# DATA RECORDS
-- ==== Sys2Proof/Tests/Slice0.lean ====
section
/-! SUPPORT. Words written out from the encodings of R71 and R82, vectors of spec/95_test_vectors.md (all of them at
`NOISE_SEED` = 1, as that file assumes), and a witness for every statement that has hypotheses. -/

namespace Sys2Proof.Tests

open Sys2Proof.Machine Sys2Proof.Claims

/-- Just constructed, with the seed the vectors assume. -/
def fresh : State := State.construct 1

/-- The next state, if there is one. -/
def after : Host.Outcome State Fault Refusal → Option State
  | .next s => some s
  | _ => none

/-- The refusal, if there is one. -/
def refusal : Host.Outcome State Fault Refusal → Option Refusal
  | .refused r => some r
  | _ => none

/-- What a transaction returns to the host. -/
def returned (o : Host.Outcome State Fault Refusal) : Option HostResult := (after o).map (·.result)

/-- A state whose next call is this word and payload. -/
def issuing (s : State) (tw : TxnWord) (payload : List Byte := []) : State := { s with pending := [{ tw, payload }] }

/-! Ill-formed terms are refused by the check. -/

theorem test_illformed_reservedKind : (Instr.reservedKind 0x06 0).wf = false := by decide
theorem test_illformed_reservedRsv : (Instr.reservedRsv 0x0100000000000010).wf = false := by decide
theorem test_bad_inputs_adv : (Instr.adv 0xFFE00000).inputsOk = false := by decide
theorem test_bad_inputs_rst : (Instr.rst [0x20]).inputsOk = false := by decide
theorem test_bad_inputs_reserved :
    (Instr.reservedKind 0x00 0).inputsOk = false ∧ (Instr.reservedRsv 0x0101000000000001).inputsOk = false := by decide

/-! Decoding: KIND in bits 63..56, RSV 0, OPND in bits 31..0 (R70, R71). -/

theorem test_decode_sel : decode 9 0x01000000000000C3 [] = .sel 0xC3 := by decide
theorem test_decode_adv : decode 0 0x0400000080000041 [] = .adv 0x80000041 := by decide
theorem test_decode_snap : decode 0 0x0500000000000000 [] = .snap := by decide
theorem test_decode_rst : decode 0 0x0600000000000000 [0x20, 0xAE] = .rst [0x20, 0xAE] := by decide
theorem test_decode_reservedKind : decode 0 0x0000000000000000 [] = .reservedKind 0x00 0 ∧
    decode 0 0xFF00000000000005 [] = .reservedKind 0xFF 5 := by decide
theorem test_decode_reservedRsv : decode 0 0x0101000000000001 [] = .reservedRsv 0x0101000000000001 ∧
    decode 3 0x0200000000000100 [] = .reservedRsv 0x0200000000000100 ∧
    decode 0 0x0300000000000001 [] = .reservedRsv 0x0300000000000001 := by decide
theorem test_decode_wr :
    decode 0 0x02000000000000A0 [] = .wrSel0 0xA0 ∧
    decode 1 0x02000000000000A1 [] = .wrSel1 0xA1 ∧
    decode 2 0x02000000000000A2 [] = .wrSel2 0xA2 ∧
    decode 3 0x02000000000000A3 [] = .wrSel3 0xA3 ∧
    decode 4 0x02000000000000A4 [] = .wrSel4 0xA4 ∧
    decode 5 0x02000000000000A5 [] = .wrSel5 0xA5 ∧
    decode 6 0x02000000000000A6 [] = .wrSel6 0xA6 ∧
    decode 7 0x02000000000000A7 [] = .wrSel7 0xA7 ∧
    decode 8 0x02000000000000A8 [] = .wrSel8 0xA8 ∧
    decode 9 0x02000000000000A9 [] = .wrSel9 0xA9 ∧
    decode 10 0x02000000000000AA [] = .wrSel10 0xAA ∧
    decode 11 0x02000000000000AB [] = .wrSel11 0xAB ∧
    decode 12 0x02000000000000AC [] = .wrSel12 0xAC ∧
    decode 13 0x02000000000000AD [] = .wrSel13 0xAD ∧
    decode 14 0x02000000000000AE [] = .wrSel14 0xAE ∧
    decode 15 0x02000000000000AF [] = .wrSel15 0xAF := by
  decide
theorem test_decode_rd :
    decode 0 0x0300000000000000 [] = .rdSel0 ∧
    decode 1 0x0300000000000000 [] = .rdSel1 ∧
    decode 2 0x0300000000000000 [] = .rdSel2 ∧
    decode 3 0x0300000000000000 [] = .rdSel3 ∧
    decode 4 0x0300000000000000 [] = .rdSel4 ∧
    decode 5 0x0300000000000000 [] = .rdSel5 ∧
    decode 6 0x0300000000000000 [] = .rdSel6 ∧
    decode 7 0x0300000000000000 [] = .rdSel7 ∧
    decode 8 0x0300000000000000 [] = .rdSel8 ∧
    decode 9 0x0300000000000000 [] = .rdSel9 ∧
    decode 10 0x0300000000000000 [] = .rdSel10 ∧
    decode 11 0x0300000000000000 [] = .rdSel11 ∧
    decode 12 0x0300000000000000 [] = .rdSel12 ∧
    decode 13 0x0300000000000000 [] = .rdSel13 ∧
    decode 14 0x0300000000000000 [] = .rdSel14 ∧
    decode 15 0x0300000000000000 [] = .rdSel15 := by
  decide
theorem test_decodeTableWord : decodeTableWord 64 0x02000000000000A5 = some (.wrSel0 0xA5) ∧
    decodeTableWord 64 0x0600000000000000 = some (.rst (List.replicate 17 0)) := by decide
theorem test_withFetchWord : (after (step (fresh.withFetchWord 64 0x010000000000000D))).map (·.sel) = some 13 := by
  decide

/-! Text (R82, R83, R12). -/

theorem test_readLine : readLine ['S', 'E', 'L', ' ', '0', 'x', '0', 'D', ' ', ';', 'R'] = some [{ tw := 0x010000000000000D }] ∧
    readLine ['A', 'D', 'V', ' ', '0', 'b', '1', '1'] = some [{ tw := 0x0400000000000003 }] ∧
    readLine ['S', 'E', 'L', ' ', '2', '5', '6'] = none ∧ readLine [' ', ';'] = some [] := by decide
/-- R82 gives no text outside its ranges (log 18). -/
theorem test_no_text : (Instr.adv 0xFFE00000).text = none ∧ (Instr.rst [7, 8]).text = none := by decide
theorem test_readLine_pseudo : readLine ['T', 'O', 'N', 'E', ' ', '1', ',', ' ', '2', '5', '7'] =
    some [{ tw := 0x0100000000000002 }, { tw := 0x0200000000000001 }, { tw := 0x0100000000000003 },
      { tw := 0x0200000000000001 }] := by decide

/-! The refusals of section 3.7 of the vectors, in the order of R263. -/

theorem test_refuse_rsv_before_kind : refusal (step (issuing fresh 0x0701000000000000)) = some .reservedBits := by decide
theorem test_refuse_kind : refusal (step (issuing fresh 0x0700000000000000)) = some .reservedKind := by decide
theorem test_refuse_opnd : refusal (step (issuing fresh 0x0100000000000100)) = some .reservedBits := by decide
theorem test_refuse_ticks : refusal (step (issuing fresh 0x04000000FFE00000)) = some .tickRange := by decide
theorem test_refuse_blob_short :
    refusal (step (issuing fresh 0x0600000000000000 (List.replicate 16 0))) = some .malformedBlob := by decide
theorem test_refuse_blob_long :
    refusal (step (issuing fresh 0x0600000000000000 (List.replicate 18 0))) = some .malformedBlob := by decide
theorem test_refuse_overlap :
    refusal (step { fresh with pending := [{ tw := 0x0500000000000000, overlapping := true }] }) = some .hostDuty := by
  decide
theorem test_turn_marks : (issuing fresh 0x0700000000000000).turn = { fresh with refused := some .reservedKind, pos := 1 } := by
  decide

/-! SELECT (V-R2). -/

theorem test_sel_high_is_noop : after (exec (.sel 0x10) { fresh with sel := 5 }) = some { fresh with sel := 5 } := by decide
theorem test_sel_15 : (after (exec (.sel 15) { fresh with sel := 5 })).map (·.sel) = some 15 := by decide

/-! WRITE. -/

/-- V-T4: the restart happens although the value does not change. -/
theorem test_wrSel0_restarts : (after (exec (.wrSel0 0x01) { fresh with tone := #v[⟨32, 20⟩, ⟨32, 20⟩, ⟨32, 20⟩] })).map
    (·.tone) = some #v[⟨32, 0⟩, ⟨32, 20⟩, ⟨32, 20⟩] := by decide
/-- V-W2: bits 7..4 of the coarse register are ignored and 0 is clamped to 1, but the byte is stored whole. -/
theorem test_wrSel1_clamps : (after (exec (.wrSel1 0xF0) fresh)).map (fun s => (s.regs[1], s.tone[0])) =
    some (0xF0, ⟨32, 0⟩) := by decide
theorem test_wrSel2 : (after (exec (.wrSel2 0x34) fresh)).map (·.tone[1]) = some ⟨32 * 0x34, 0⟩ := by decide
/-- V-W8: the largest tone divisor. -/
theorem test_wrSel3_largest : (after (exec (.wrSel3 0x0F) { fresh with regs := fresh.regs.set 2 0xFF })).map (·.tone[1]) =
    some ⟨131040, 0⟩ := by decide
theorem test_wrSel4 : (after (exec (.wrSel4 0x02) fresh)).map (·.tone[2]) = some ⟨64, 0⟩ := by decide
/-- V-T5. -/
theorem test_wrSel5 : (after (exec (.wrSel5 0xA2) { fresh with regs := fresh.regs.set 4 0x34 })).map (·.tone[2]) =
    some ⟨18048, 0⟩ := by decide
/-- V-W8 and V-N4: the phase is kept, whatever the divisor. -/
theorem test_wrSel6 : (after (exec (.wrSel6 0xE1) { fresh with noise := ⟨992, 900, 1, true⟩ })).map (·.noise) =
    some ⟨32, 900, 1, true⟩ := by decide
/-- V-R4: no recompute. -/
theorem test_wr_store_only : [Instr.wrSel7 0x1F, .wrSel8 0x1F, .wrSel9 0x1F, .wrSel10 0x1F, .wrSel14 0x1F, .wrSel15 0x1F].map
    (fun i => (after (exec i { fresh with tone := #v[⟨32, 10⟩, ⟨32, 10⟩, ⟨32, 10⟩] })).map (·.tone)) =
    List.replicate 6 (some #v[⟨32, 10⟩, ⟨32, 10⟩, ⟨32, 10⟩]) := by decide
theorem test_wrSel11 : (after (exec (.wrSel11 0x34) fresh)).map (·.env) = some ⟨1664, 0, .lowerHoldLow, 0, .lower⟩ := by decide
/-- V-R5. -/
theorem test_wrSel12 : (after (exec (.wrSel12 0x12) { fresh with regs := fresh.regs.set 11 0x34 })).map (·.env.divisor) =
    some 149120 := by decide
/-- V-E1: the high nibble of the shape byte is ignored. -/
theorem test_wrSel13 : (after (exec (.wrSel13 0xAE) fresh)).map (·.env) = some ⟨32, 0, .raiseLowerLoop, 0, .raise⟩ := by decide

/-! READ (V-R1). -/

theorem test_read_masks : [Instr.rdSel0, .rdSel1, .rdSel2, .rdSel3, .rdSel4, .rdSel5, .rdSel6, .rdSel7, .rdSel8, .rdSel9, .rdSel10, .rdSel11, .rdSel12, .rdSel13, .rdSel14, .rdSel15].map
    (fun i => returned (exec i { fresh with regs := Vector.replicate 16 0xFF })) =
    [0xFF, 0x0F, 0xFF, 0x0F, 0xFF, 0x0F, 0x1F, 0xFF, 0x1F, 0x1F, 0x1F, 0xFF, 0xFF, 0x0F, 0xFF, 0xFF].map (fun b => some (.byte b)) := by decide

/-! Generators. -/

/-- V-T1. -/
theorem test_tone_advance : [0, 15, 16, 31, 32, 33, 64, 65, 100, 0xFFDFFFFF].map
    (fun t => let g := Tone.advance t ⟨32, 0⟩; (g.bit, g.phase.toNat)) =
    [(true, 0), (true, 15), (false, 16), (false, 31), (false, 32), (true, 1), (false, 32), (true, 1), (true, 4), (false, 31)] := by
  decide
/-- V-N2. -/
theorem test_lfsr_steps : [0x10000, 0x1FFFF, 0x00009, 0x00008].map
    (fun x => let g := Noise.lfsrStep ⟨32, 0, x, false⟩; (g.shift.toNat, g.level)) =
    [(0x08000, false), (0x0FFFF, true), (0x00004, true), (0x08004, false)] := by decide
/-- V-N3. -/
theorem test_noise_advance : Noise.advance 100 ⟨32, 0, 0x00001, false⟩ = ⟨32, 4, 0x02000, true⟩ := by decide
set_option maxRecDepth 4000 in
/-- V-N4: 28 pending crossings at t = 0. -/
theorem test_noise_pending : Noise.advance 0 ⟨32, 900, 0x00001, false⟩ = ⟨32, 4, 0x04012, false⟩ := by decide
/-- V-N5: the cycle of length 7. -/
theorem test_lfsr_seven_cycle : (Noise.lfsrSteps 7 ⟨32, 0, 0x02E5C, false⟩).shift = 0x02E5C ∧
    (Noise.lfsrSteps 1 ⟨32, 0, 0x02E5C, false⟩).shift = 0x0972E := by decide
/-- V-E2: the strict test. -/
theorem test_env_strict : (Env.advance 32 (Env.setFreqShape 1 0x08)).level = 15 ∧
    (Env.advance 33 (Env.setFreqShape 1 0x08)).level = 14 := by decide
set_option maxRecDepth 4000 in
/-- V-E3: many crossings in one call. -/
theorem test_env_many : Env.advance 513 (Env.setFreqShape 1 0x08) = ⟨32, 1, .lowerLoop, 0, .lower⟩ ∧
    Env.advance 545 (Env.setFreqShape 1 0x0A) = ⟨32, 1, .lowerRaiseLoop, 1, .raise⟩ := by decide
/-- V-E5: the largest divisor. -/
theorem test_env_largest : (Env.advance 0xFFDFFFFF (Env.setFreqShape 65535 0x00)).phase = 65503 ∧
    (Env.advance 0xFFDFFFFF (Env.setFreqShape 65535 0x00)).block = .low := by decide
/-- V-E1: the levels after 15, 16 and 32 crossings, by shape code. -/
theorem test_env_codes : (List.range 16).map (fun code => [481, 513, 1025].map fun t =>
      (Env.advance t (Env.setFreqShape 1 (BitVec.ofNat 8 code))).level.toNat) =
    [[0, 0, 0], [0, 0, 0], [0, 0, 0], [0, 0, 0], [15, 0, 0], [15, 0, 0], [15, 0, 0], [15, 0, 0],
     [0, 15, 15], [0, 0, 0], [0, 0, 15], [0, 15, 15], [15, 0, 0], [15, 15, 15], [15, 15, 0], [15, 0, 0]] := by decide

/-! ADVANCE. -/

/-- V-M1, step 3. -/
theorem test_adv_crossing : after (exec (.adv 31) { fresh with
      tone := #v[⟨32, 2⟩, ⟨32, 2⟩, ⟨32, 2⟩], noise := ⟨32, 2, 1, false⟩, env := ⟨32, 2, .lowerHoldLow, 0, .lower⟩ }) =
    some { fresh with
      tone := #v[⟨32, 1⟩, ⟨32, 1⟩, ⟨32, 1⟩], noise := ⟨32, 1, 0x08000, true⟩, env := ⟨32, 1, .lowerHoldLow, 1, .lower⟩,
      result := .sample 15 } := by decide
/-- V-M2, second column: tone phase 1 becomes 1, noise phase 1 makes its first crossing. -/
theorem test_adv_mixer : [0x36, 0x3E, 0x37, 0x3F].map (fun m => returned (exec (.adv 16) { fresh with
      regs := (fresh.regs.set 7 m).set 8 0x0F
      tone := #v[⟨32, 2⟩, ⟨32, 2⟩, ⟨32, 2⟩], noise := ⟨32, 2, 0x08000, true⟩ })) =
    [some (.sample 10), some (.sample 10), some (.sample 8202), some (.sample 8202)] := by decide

* * *

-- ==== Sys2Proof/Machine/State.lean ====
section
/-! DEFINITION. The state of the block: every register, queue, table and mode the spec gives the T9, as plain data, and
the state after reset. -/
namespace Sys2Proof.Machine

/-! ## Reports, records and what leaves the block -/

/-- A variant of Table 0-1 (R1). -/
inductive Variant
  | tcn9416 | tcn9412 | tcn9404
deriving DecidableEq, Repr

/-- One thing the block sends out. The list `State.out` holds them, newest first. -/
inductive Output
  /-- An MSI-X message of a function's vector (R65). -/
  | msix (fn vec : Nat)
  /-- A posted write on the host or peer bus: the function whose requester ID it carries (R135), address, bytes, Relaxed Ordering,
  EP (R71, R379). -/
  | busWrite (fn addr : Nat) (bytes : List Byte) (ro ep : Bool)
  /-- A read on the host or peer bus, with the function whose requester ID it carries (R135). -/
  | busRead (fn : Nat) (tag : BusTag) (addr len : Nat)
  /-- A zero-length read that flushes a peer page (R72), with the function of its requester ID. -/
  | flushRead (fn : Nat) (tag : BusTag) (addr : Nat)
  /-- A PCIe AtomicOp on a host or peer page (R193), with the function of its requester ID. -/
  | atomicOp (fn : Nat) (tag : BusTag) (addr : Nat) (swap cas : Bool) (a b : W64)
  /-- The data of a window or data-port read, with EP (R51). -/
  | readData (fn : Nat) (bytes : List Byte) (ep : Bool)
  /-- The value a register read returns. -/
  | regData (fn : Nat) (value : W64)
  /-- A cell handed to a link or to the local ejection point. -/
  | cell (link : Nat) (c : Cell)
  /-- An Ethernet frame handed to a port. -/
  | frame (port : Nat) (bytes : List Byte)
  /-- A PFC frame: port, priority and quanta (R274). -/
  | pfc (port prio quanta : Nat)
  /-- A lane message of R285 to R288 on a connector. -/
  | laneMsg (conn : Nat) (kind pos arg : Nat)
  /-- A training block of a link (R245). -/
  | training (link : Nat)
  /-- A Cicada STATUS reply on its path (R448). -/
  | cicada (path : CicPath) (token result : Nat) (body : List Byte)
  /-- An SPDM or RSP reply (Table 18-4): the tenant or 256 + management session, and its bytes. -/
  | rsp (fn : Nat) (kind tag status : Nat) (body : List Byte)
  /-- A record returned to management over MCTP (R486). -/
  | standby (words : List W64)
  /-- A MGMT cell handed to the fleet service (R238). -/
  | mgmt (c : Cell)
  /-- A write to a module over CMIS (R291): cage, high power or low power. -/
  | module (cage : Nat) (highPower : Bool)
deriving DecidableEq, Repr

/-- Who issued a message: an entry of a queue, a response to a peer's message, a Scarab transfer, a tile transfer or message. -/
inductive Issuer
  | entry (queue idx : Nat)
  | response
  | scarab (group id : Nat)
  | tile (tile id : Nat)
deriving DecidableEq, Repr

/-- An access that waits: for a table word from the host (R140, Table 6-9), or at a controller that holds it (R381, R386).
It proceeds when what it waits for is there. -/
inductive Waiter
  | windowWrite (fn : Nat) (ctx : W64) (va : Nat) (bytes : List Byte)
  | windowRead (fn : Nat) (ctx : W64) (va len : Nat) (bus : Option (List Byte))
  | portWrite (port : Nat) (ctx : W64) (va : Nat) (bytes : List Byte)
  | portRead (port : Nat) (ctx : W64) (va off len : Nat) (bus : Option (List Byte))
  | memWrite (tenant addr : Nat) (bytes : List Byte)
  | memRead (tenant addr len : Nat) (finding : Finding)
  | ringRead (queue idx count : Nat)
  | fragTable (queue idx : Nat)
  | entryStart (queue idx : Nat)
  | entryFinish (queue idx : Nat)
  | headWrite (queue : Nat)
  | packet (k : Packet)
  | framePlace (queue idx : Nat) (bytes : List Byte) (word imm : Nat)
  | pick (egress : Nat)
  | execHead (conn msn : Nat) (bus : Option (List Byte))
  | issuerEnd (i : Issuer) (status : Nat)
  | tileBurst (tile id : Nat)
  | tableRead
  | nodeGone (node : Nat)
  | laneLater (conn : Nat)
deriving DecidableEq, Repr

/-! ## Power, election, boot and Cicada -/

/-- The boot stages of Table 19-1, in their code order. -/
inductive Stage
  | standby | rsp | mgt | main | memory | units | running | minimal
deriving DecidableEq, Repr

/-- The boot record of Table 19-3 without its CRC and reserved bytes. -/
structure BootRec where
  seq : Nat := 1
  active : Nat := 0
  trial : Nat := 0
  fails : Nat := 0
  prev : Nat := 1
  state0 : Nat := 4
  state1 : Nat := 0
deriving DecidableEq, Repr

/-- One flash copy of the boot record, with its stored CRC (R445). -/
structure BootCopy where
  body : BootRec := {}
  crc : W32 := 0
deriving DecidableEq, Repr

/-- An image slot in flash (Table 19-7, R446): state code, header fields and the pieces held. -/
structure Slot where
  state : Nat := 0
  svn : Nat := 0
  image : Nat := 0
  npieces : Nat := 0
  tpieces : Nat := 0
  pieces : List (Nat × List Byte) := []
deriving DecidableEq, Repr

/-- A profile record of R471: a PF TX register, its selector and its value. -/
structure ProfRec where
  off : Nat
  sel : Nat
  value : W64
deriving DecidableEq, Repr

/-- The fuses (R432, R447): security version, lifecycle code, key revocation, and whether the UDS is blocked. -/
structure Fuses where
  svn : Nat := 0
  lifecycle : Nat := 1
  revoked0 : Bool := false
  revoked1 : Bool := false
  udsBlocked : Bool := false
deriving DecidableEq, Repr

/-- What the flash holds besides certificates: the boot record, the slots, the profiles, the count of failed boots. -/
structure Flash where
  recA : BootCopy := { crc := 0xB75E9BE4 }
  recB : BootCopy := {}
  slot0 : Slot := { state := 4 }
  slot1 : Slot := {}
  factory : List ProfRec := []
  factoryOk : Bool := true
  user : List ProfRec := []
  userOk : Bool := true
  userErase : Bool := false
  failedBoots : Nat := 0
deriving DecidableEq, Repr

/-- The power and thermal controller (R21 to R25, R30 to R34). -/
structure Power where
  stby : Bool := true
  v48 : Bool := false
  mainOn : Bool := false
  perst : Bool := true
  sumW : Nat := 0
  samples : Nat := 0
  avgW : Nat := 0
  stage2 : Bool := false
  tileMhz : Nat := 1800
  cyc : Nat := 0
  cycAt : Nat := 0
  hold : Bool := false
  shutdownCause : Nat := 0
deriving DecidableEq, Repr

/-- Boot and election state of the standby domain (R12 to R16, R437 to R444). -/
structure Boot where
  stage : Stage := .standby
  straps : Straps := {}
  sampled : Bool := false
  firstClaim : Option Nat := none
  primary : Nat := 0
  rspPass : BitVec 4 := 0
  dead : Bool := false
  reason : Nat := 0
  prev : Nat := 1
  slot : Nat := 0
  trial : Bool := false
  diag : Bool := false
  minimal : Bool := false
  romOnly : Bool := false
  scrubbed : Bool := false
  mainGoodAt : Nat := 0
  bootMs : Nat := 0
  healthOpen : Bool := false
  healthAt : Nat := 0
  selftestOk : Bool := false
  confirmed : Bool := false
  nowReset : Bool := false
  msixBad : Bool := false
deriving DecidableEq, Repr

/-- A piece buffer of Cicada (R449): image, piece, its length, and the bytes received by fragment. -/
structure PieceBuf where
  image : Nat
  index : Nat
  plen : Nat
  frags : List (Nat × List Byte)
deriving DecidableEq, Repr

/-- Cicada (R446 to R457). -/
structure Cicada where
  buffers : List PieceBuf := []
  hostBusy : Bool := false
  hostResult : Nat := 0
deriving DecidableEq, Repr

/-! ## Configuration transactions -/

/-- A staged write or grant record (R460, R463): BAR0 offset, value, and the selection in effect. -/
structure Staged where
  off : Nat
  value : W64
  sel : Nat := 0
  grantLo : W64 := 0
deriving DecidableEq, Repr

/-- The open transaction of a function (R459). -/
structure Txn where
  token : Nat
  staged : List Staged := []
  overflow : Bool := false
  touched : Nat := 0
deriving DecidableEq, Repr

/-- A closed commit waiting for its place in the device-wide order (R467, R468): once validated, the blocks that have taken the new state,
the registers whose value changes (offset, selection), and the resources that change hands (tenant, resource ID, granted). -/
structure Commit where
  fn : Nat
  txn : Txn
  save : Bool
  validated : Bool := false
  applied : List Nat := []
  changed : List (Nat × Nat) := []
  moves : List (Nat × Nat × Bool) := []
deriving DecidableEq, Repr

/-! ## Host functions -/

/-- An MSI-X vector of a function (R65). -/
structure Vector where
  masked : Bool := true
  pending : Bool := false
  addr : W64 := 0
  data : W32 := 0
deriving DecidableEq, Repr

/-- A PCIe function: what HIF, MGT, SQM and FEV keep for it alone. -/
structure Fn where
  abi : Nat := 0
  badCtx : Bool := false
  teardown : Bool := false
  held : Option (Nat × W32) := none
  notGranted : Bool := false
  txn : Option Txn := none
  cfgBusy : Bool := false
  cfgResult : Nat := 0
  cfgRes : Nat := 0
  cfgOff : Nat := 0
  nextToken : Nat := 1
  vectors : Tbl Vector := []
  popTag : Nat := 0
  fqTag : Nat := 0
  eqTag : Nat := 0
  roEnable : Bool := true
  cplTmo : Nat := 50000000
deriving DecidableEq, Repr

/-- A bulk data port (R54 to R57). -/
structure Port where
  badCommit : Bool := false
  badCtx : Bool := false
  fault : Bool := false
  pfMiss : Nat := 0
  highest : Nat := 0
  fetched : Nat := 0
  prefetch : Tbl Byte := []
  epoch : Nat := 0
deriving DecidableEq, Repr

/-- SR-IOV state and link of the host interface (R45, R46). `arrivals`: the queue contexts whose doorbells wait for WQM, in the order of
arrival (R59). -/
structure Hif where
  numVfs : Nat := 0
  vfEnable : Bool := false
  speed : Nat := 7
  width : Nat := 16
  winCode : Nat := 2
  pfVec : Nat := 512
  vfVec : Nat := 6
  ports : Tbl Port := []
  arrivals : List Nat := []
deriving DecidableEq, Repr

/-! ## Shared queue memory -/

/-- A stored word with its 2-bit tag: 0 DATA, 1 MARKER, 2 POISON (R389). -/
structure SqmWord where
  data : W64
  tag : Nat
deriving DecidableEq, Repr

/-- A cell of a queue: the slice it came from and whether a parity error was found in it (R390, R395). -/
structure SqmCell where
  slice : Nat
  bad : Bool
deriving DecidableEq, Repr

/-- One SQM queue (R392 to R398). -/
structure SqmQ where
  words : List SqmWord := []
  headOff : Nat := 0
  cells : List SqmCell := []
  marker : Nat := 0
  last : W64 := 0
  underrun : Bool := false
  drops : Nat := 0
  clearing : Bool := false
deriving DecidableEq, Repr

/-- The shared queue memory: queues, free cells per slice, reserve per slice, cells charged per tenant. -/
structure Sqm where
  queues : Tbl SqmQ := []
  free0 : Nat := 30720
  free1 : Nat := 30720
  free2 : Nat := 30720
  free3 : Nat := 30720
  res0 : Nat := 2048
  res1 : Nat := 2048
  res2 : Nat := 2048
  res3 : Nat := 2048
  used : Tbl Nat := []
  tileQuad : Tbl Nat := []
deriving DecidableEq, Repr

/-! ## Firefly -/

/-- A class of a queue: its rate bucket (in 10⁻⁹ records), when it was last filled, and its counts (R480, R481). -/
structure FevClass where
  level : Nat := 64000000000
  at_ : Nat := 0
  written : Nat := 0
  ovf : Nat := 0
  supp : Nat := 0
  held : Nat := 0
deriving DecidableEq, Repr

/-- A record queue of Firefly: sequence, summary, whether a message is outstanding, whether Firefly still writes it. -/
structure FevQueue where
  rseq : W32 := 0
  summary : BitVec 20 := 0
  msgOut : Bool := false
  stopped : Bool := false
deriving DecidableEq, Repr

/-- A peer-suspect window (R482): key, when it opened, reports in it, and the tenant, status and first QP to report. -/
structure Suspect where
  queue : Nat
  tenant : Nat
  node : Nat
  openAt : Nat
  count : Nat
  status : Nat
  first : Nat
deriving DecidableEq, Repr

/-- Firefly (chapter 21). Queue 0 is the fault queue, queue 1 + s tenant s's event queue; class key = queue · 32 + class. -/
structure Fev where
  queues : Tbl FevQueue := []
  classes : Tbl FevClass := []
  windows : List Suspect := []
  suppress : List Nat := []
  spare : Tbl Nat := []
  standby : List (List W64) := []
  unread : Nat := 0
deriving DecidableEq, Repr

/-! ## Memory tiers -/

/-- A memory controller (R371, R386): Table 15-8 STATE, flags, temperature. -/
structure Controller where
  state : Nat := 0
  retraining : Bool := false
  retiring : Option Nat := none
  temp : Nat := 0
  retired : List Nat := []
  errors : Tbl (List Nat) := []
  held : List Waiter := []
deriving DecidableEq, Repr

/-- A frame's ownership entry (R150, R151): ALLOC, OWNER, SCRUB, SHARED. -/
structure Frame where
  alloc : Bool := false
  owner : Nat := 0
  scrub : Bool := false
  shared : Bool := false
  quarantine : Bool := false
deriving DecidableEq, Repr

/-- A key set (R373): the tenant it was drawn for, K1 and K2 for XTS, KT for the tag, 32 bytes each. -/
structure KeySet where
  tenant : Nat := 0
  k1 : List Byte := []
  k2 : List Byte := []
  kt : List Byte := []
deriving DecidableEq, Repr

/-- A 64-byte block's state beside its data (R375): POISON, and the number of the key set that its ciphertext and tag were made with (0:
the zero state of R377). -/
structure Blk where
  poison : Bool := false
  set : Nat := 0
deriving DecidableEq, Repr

# WHAT IS EXPECTED
The required output is every line above from the one with "decode 11 0x02000000000000AB" down to the one with "(log 18). -/", restated word for word, ends included.

# RESULT OF THIS TASK
    decode 11 0x02000000000000AB [] = .wrSel11 0xAB ∧
    decode 12 0x02000000000000AC [] = .wrSel12 0xAC ∧
    decode 13 0x02000000000000AD [] = .wrSel13 0xAD ∧
    decode 14 0x02000000000000AE [] = .wrSel14 0xAE ∧
    decode 15 0x02000000000000AF [] = .wrSel15 0xAF := by
  decide
theorem test_decode_rd :
    decode 0 0x0300000000000000 [] = .rdSel0 ∧
    decode 1 0x0300000000000000 [] = .rdSel1 ∧
    decode 2 0x0300000000000000 [] = .rdSel2 ∧
    decode 3 0x0300000000000000 [] = .rdSel3 ∧
    decode 4 0x0300000000000000 [] = .rdSel4 ∧
    decode 5 0x0300000000000000 [] = .rdSel5 ∧
    decode 6 0x0300000000000000 [] = .rdSel6 ∧
    decode 7 0x0300000000000000 [] = .rdSel7 ∧
    decode 8 0x0300000000000000 [] = .rdSel8 ∧
    decode 9 0x0300000000000000 [] = .rdSel9 ∧
    decode 10 0x0300000000000000 [] = .rdSel10 ∧
    decode 11 0x0300000000000000 [] = .rdSel11 ∧
    decode 12 0x0300000000000000 [] = .rdSel12 ∧
    decode 13 0x0300000000000000 [] = .rdSel13 ∧
    decode 14 0x0300000000000000 [] = .rdSel14 ∧
    decode 15 0x0300000000000000 [] = .rdSel15 := by
  decide
theorem test_decodeTableWord : decodeTableWord 64 0x02000000000000A5 = some (.wrSel0 0xA5) ∧
    decodeTableWord 64 0x0600000000000000 = some (.rst (List.replicate 17 0)) := by decide
theorem test_withFetchWord : (after (step (fresh.withFetchWord 64 0x010000000000000D))).map (·.sel) = some 13 := by
  decide

/-! Text (R82, R83, R12). -/

theorem test_readLine : readLine ['S', 'E', 'L', ' ', '0', 'x', '0', 'D', ' ', ';', 'R'] = some [{ tw := 0x010000000000000D }] ∧
    readLine ['A', 'D', 'V', ' ', '0', 'b', '1', '1'] = some [{ tw := 0x0400000000000003 }] ∧
    readLine ['S', 'E', 'L', ' ', '2', '5', '6'] = none ∧ readLine [' ', ';'] = some [] := by decide
/-- R82 gives no text outside its ranges (log 18). -/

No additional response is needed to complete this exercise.